YOUR INSTRUCTIONS – Keep each line of the material that includes "trig", and leave out the rest.

RECORDS FOR THIS EXERCISE –
def Touched.putPost : Touch :=
  { regs := [F.TR_EVENT_SPAWN_DROP, F.SK_STATUS_BURST_FREE_KIB, F.SK_EVENT, F.SKS_SEQ, F.SKS_STATUS_RESIDENT,
      F.SKS_OVERWRITE, F.CS_STATUS_STATE, F.CS_EVENT, F.LOOM_EVENT, F.LOOM_EVT_OVF, F.LOOM_OVF_ROUTE,
      F.SCHED_STATUS_FREE_SLOTS, F.SCHED_STATUS_INFLIGHT, F.SCHED_EVENT, F.SCHED_DISPATCH_CNT,
      F.SCHED_EVT_UNBOUND_CNT, F.SCHED_TEMPLATE_MISS_CNT, F.PS_USED, F.HQ_DEPTH, F.HQ_MAXDEPTH, F.HQ_PUSH_CNT,
      F.HQ_BUSY_CNT, F.SH_STATUS_STATE, F.SH_STATUS_SLOT, F.SH_LOAD, F.LVL_RDY_DEPTH, F.LVL_WAIT_AVG, F.LVL_HIST,
      F.FLOW_STATE_IN_SERVICE, F.FLOW_STATE_PENDING, F.PWR_STATUS_WAKE_PEND, F.PWR_STATUS_PHASE,
      F.PWR_STATUS_STATE, F.PWR_WAKE_SRC, F.PWR_WAKE_MERGED, F.PWR_RES, F.PWR_ENTRIES, F.MSIX_PBA],
    parts := [.skein, .treadles, .trig, .sched, .host, .power, .sram, .dram, .dlm, .freeCtr] }

theorem keeps_putPost (hc : Closed I Touched.putPost) {s : State} (hk : Holds I s) (n : Nat) (c : Nat) (at_ : Instant) (v : Word) : Holds I (State.putPost s n c at_ v) := by
  have c_draw' : Closed I Touches.draw := hc.mono (by decide +kernel)
  have c_overflow' : Closed I Touched.overflow := hc.mono (by decide +kernel)
  have c_putCset' : Closed I Touched.putCset := hc.mono (by decide +kernel)
  have c_streamChunks' : Closed I Touched.streamChunks := hc.mono (by decide +kernel)
  unfold State.putPost
  try dsimp only
  repeat' first | (guard_target =ₐ Holds I s; exact hk) | simp only [id_eq] | with_reducible apply keeps_draw c_draw' | with_reducible apply keeps_overflow c_overflow' | with_reducible apply keeps_putCset c_putCset' | with_reducible apply keeps_streamChunks c_streamChunks' | with_reducible apply Keeps.foldl (I := I) | with_reducible apply Keeps.foldl₂ (I := I) | with_reducible apply Keeps.ite (I := I) | split | intro s _ _ hk | intro s _ hk | intro s hk | with_reducible exact hk

def Touched.capSample : Touch :=
  { regs := [F.TR_EVENT_SPAWN_DROP, F.SK_STATUS_BURST_FREE_KIB, F.SK_EVENT, F.SKS_SEQ, F.SKS_STATUS_RESIDENT,
      F.SKS_OVERWRITE, F.CS_STATUS_STATE, F.CS_EVENT, F.LOOM_EVENT, F.LOOM_EVT_OVF, F.LOOM_OVF_ROUTE,
      F.SCHED_STATUS_FREE_SLOTS, F.SCHED_STATUS_INFLIGHT, F.SCHED_EVENT, F.SCHED_DISPATCH_CNT,
      F.SCHED_EVT_UNBOUND_CNT, F.SCHED_TEMPLATE_MISS_CNT, F.PS_USED, F.HQ_DEPTH, F.HQ_MAXDEPTH, F.HQ_PUSH_CNT,
      F.HQ_BUSY_CNT, F.SH_STATUS_STATE, F.SH_STATUS_SLOT, F.SH_LOAD, F.LVL_RDY_DEPTH, F.LVL_WAIT_AVG, F.LVL_HIST,
      F.FLOW_STATE_IN_SERVICE, F.FLOW_STATE_PENDING, F.PWR_STATUS_WAKE_PEND, F.PWR_STATUS_PHASE,
      F.PWR_STATUS_STATE, F.PWR_WAKE_SRC, F.PWR_WAKE_MERGED, F.PWR_RES, F.PWR_ENTRIES, F.MSIX_PBA],
    parts := [.skein, .treadles, .trig, .sched, .host, .power, .sram, .dram, .dlm, .freeCtr] }

theorem keeps_capSample (hc : Closed I Touched.capSample) {s : State} (hk : Holds I s) (c : Nat) (at_ : Instant) (v : Word) : Holds I (State.capSample s c at_ v) := by
  have c_putCset' : Closed I Touched.putCset := hc.mono (by decide +kernel)
  have c_putPost' : Closed I Touched.putPost := hc.mono (by decide +kernel)
  unfold State.capSample
  try dsimp only
  repeat' first | (guard_target =ₐ Holds I s; exact hk) | simp only [id_eq] | with_reducible apply keeps_putCset c_putCset' | with_reducible apply keeps_putPost c_putPost' | with_reducible apply Keeps.foldl (I := I) | with_reducible apply Keeps.foldl₂ (I := I) | with_reducible apply Keeps.ite (I := I) | split | intro s _ _ hk | intro s _ hk | intro s hk | with_reducible exact hk
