theorem keeps_emitFrom (hc : Closed I Touched.emitFrom) {s : State} (hk : Holds I s) (kind : Nat) (id : Nat) (data : Nat) : Holds I (State.emitFrom s kind id data) := by
  have c_emit' : Closed I Touched.emit := hc.mono (by decide +kernel)
  unfold State.emitFrom
  try dsimp only
  repeat' first | (guard_target =ₐ Holds I s; exact hk) | simp only [id_eq] | with_reducible apply keeps_each | with_reducible apply keeps_emit c_emit' | with_reducible apply Keeps.foldl (I := I) | with_reducible apply Keeps.foldl₂ (I := I) | with_reducible apply Keeps.ite (I := I) | split | intro s _ _ hk | intro s _ hk | intro s hk | with_reducible exact hk

def Touched.putApply : Touch :=
  { parts := [.loom] }

theorem keeps_putApply (hc : Closed I Touched.putApply) {s : State} (hk : Holds I s) (p : Nat) (a : Apply) : Holds I (State.putApply s p a) := by
  have c_loom : Closed I { parts := [.loom] } := hc.mono (by decide +kernel)
  unfold State.putApply
  try dsimp only
  repeat' first | (guard_target =ₐ Holds I s; exact hk) | simp only [ic_mk, id_eq] | with_reducible refine ic_loom c_loom (ic_fold ?_) | with_reducible apply Keeps.foldl (I := I) | with_reducible apply Keeps.foldl₂ (I := I) | with_reducible apply Keeps.ite (I := I) | split | intro s _ _ hk | intro s _ hk | intro s hk | with_reducible exact hk

def Touched.lpEvent : Touch :=
  { regs := [F.LP_EVENT] }

theorem keeps_lpEvent (hc : Closed I Touched.lpEvent) {s : State} (hk : Holds I s) (p : Nat) (bit : Nat) : Holds I (State.lpEvent s p bit) := by
  unfold State.lpEvent
  try dsimp only
  repeat' first | (guard_target =ₐ Holds I s; exact hk) | simp only [id_eq] | with_reducible apply keeps_setBit | with_reducible apply Keeps.foldl (I := I) | with_reducible apply Keeps.foldl₂ (I := I) | with_reducible apply Keeps.ite (I := I) | exact hc.mono (by decide +kernel) | split | intro s _ _ hk | intro s _ hk | intro s hk | with_reducible exact hk

def Touched.endApply : Touch :=
  { regs := [F.SK_STATUS_BURST_FREE_KIB, F.SK_EVENT, F.SKS_SEQ, F.SKS_STATUS_RESIDENT, F.SKS_OVERWRITE,
      F.LP_STATUS_RESULT, F.LP_STATUS_APPLY_STATE, F.LP_EVENT, F.ODO_OUT, F.ODO_OUT_SAT],
    parts := [.skein, .fio, .loom] }

theorem keeps_endApply (hc : Closed I Touched.endApply) {s : State} (hk : Holds I s) (p : Nat) (res : Nat) : Holds I (State.endApply s p res) := by
  have c_putApply' : Closed I Touched.putApply := hc.mono (by decide +kernel)
  have c_settle' : Closed I Touched.settle := hc.mono (by decide +kernel)
  have c_lpEvent' : Closed I Touched.lpEvent := hc.mono (by decide +kernel)
  have c_event' : Closed I Touched.event := hc.mono (by decide +kernel)
  unfold State.endApply
  try dsimp only
  repeat' first | (guard_target =ₐ Holds I s; exact hk) | simp only [id_eq] | with_reducible apply keeps_putApply c_putApply' | with_reducible apply keeps_settle c_settle' | with_reducible apply keeps_wr | with_reducible apply keeps_lpEvent c_lpEvent' | with_reducible apply keeps_event c_event' | with_reducible apply Keeps.foldl (I := I) | with_reducible apply Keeps.foldl₂ (I := I) | with_reducible apply Keeps.ite (I := I) | exact hc.mono (by decide +kernel) | split | intro s _ _ hk | intro s _ hk | intro s hk | with_reducible exact hk
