def Touched.axLate : Touch :=
  { regs := [F.WARP_EVENT_SLACK_ALARM, F.SLACK_LOW, F.AVS_STATUS_AT_MAX, F.AVS_STATUS_CMD_MV, F.LC_STATUS_SHADOW_VALID,
      F.TR_STATUS_STAGE_STATE, F.TR_STATUS_PAUSE_CAUSE, F.TR_STATUS_DEFERRED, F.TR_STATUS_STATE,
      F.TR_EVENT_SPAWN_DROP, F.TR_EVENT_ABORT_IGNORED, F.TR_EVENT_CANCELLED, F.TR_STEPS_STAGED_STEP, F.TR_NEXT,
      F.TR_DECIDE_END_IDX, F.TR_DECIDE_DECIDED, F.TR_CANCEL_CNT, F.TR_COND, F.PG_STATUS_HELD, F.PG_SHADOW_TARGET,
      F.PG_SHADOW_VMAX, F.PG_SHADOW_WIN_M2, F.PG_SHADOW_WIN_M1, F.AX_STATUS_FAULT_CAUSE, F.AX_STATUS_STATE,
      F.AX_EVENT, F.AX_DIAG_CNT_LATE_CNT, F.SK_STATUS_BURST_FREE_KIB, F.SK_EVENT, F.SKS_SEQ, F.SKS_STATUS_RESIDENT,
      F.SKS_OVERWRITE, F.CS_STATUS_STATE, F.CS_EVENT, F.LOOM_EVENT, F.LOOM_EVT_OVF, F.LOOM_OVF_ROUTE, F.ODO_OUT,
      F.ODO_OUT_SAT, F.VR_VALUE, F.SCHED_STATUS_FREE_SLOTS, F.SCHED_STATUS_INFLIGHT, F.SCHED_EVENT,
      F.SCHED_DISPATCH_CNT, F.SCHED_CANCEL_CNT, F.SCHED_CANCEL_LATE_CNT, F.SCHED_POISON_CNT,
      F.SCHED_EVT_UNBOUND_CNT, F.SCHED_TEMPLATE_MISS_CNT, F.PS_USED, F.PS_HELD, F.HQ_DEPTH, F.HQ_MAXDEPTH,
      F.HQ_PUSH_CNT, F.HQ_BUSY_CNT, F.SH_STATUS_STATE, F.SH_STATUS_SLOT, F.SH_LOAD, F.LVL_RDY_DEPTH,
      F.LVL_WAIT_AVG, F.LVL_HIST, F.FLOW_STATE_HELD, F.FLOW_STATE_IN_SERVICE, F.FLOW_STATE_HELD_CAUSE,
      F.FLOW_STATE_PENDING, F.CP_STATUS_STOP_CAUSE, F.CP_STATUS_STATE, F.CP_EVENT, F.CP_STOP_T,
      F.PWR_STATUS_WAKE_PEND, F.PWR_STATUS_LOOM_ON, F.PWR_STATUS_PHASE, F.PWR_STATUS_TARGET, F.PWR_STATUS_STATE,
      F.PWR_WAKE_SRC, F.PWR_WAKE_MERGED, F.PWR_RES, F.PWR_ENTRIES, F.SYS_FAULT, F.SYS_FAULT_LAST, F.SYS_FAULT_T,
      F.MSIX_PBA],
    parts := [.warp, .skein, .cells, .fio, .treadles, .gens, .axes, .trig, .loom, .sched, .cyc, .host, .power, .rings, .sram, .dram, .dlm, .freeCtr] }

theorem keeps_axLate (hc : Closed I Touched.axLate) {s : State} (hk : Holds I s) (n : Nat) (e : AxEval) (tie : Bool) : Holds I (State.axLate s n e tie) := by
  have c_onAxis' : Closed I Touched.onAxis := hc.mono (by decide +kernel)
  have c_noteSlack' : Closed I Touched.noteSlack := hc.mono (by decide +kernel)
  have c_lateRaise' : Closed I Touched.lateRaise := hc.mono (by decide +kernel)
  have c_axEvent' : Closed I Touched.axEvent := hc.mono (by decide +kernel)
  have c_lateSamples' : Closed I Touched.lateSamples := hc.mono (by decide +kernel)
  have c_axFault' : Closed I Touched.axFault := hc.mono (by decide +kernel)
  unfold State.axLate
  try dsimp only
  repeat' first | (guard_target =ₐ Holds I s; exact hk) | simp only [id_eq] | with_reducible apply keeps_onAxis c_onAxis' | with_reducible apply keeps_when | with_reducible apply keeps_noteSlack c_noteSlack' | with_reducible apply keeps_lateRaise c_lateRaise' | with_reducible apply keeps_axEvent c_axEvent' | with_reducible apply keeps_bump | with_reducible apply keeps_lateSamples c_lateSamples' | with_reducible apply keeps_axFault c_axFault' | with_reducible apply Keeps.foldl (I := I) | with_reducible apply Keeps.foldl₂ (I := I) | with_reducible apply Keeps.ite (I := I) | exact hc.mono (by decide +kernel) | split | intro s _ _ hk | intro s _ hk | intro s hk | with_reducible exact hk

def Touched.hardStop : Touch :=
  { parts := [.axes] }

theorem keeps_hardStop (hc : Closed I Touched.hardStop) {s : State} (hk : Holds I s) (n : Nat) (e : AxEval) : Holds I (State.hardStop s n e).1 := by
  have c_putAxis' : Closed I Touched.putAxis := hc.mono (by decide +kernel)
  unfold State.hardStop
  try dsimp only
  repeat' first | (guard_target =ₐ Holds I s; exact hk) | simp only [id_eq] | with_reducible apply keeps_putAxis c_putAxis' | with_reducible apply Keeps.foldl (I := I) | with_reducible apply Keeps.foldl₂ (I := I) | with_reducible apply Keeps.ite (I := I) | split | intro s _ _ hk | intro s _ hk | intro s hk | with_reducible exact hk

def Touched.endHoming : Touch :=
  { regs := [F.AX_STATUS_HOME_RESULT, F.AX_STATUS_HOMED, F.AX_STATUS_STATE, F.AX_EVENT, F.AX_POS, F.AX_FBPOS,
      F.AX_STEP_POS, F.AX_HOME_LATCH],
    parts := [.axes] }

theorem keeps_endHoming (hc : Closed I Touched.endHoming) {s : State} (hk : Holds I s) (n : Nat) : Holds I (State.endHoming s n) := by
  have c_onAxis' : Closed I Touched.onAxis := hc.mono (by decide +kernel)
  have c_axHomed' : Closed I Touched.axHomed := hc.mono (by decide +kernel)
  have c_putAxState' : Closed I Touched.putAxState := hc.mono (by decide +kernel)
  unfold State.endHoming
  try dsimp only
  repeat' first | (guard_target =ₐ Holds I s; exact hk) | simp only [id_eq] | with_reducible apply keeps_onAxis c_onAxis' | with_reducible apply keeps_axHomed c_axHomed' | with_reducible apply keeps_putAxState c_putAxState' | with_reducible apply keeps_wr | with_reducible apply Keeps.foldl (I := I) | with_reducible apply Keeps.foldl₂ (I := I) | with_reducible apply Keeps.ite (I := I) | exact hc.mono (by decide +kernel) | split | intro s _ _ hk | intro s _ hk | intro s hk | with_reducible exact hk

def Touched.followCheck : Touch :=
  { regs := [F.LC_STATUS_SHADOW_VALID, F.TR_STATUS_STAGE_STATE, F.TR_STATUS_PAUSE_CAUSE, F.TR_STATUS_DEFERRED,
      F.TR_STATUS_STATE, F.TR_EVENT_SPAWN_DROP, F.TR_EVENT_ABORT_IGNORED, F.TR_EVENT_CANCELLED,
      F.TR_STEPS_STAGED_STEP, F.TR_NEXT, F.TR_DECIDE_END_IDX, F.TR_DECIDE_DECIDED, F.TR_CANCEL_CNT, F.TR_COND,
      F.PG_STATUS_HELD, F.PG_SHADOW_TARGET, F.PG_SHADOW_VMAX, F.PG_SHADOW_WIN_M2, F.PG_SHADOW_WIN_M1,
      F.AX_STATUS_FAULT_CAUSE, F.AX_STATUS_STATE, F.AX_EVENT, F.SK_STATUS_BURST_FREE_KIB, F.SK_EVENT, F.SKS_SEQ,
      F.SKS_STATUS_RESIDENT, F.SKS_OVERWRITE, F.CS_STATUS_STATE, F.CS_EVENT, F.LOOM_EVENT, F.LOOM_EVT_OVF,
      F.LOOM_OVF_ROUTE, F.ODO_OUT, F.ODO_OUT_SAT, F.VR_VALUE, F.SCHED_STATUS_FREE_SLOTS, F.SCHED_STATUS_INFLIGHT,
      F.SCHED_EVENT, F.SCHED_DISPATCH_CNT, F.SCHED_CANCEL_CNT, F.SCHED_CANCEL_LATE_CNT, F.SCHED_POISON_CNT,
      F.SCHED_EVT_UNBOUND_CNT, F.SCHED_TEMPLATE_MISS_CNT, F.PS_USED, F.PS_HELD, F.HQ_DEPTH, F.HQ_MAXDEPTH,
      F.HQ_PUSH_CNT, F.HQ_BUSY_CNT, F.SH_STATUS_STATE, F.SH_STATUS_SLOT, F.SH_LOAD, F.LVL_RDY_DEPTH,
      F.LVL_WAIT_AVG, F.LVL_HIST, F.FLOW_STATE_HELD, F.FLOW_STATE_IN_SERVICE, F.FLOW_STATE_HELD_CAUSE,
      F.FLOW_STATE_PENDING, F.CP_STATUS_STOP_CAUSE, F.CP_STATUS_STATE, F.CP_EVENT, F.CP_STOP_T,
      F.PWR_STATUS_WAKE_PEND, F.PWR_STATUS_LOOM_ON, F.PWR_STATUS_PHASE, F.PWR_STATUS_TARGET, F.PWR_STATUS_STATE,
      F.PWR_WAKE_SRC, F.PWR_WAKE_MERGED, F.PWR_RES, F.PWR_ENTRIES, F.SYS_FAULT, F.SYS_FAULT_LAST, F.SYS_FAULT_T,
      F.MSIX_PBA],
    parts := [.skein, .cells, .fio, .treadles, .gens, .axes, .trig, .loom, .sched, .cyc, .host, .power, .rings, .sram, .dram, .dlm, .freeCtr] }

EXERCISE RESPONSE –
    parts := [.skein, .treadles, .trig, .sched, .host, .power, .sram, .dram, .dlm, .freeCtr] }
    parts := [.skein, .treadles, .trig, .sched, .host, .power, .sram, .dram, .dlm, .freeCtr] }
    parts := [.warp, .skein, .cells, .fio, .treadles, .gens, .axes, .trig, .loom, .sched, .cyc, .host, .power, .rings, .sram, .dram, .dlm, .freeCtr] }
    parts := [.skein, .cells, .fio, .treadles, .gens, .axes, .trig, .loom, .sched, .cyc, .host, .power, .rings, .sram, .dram, .dlm, .freeCtr] }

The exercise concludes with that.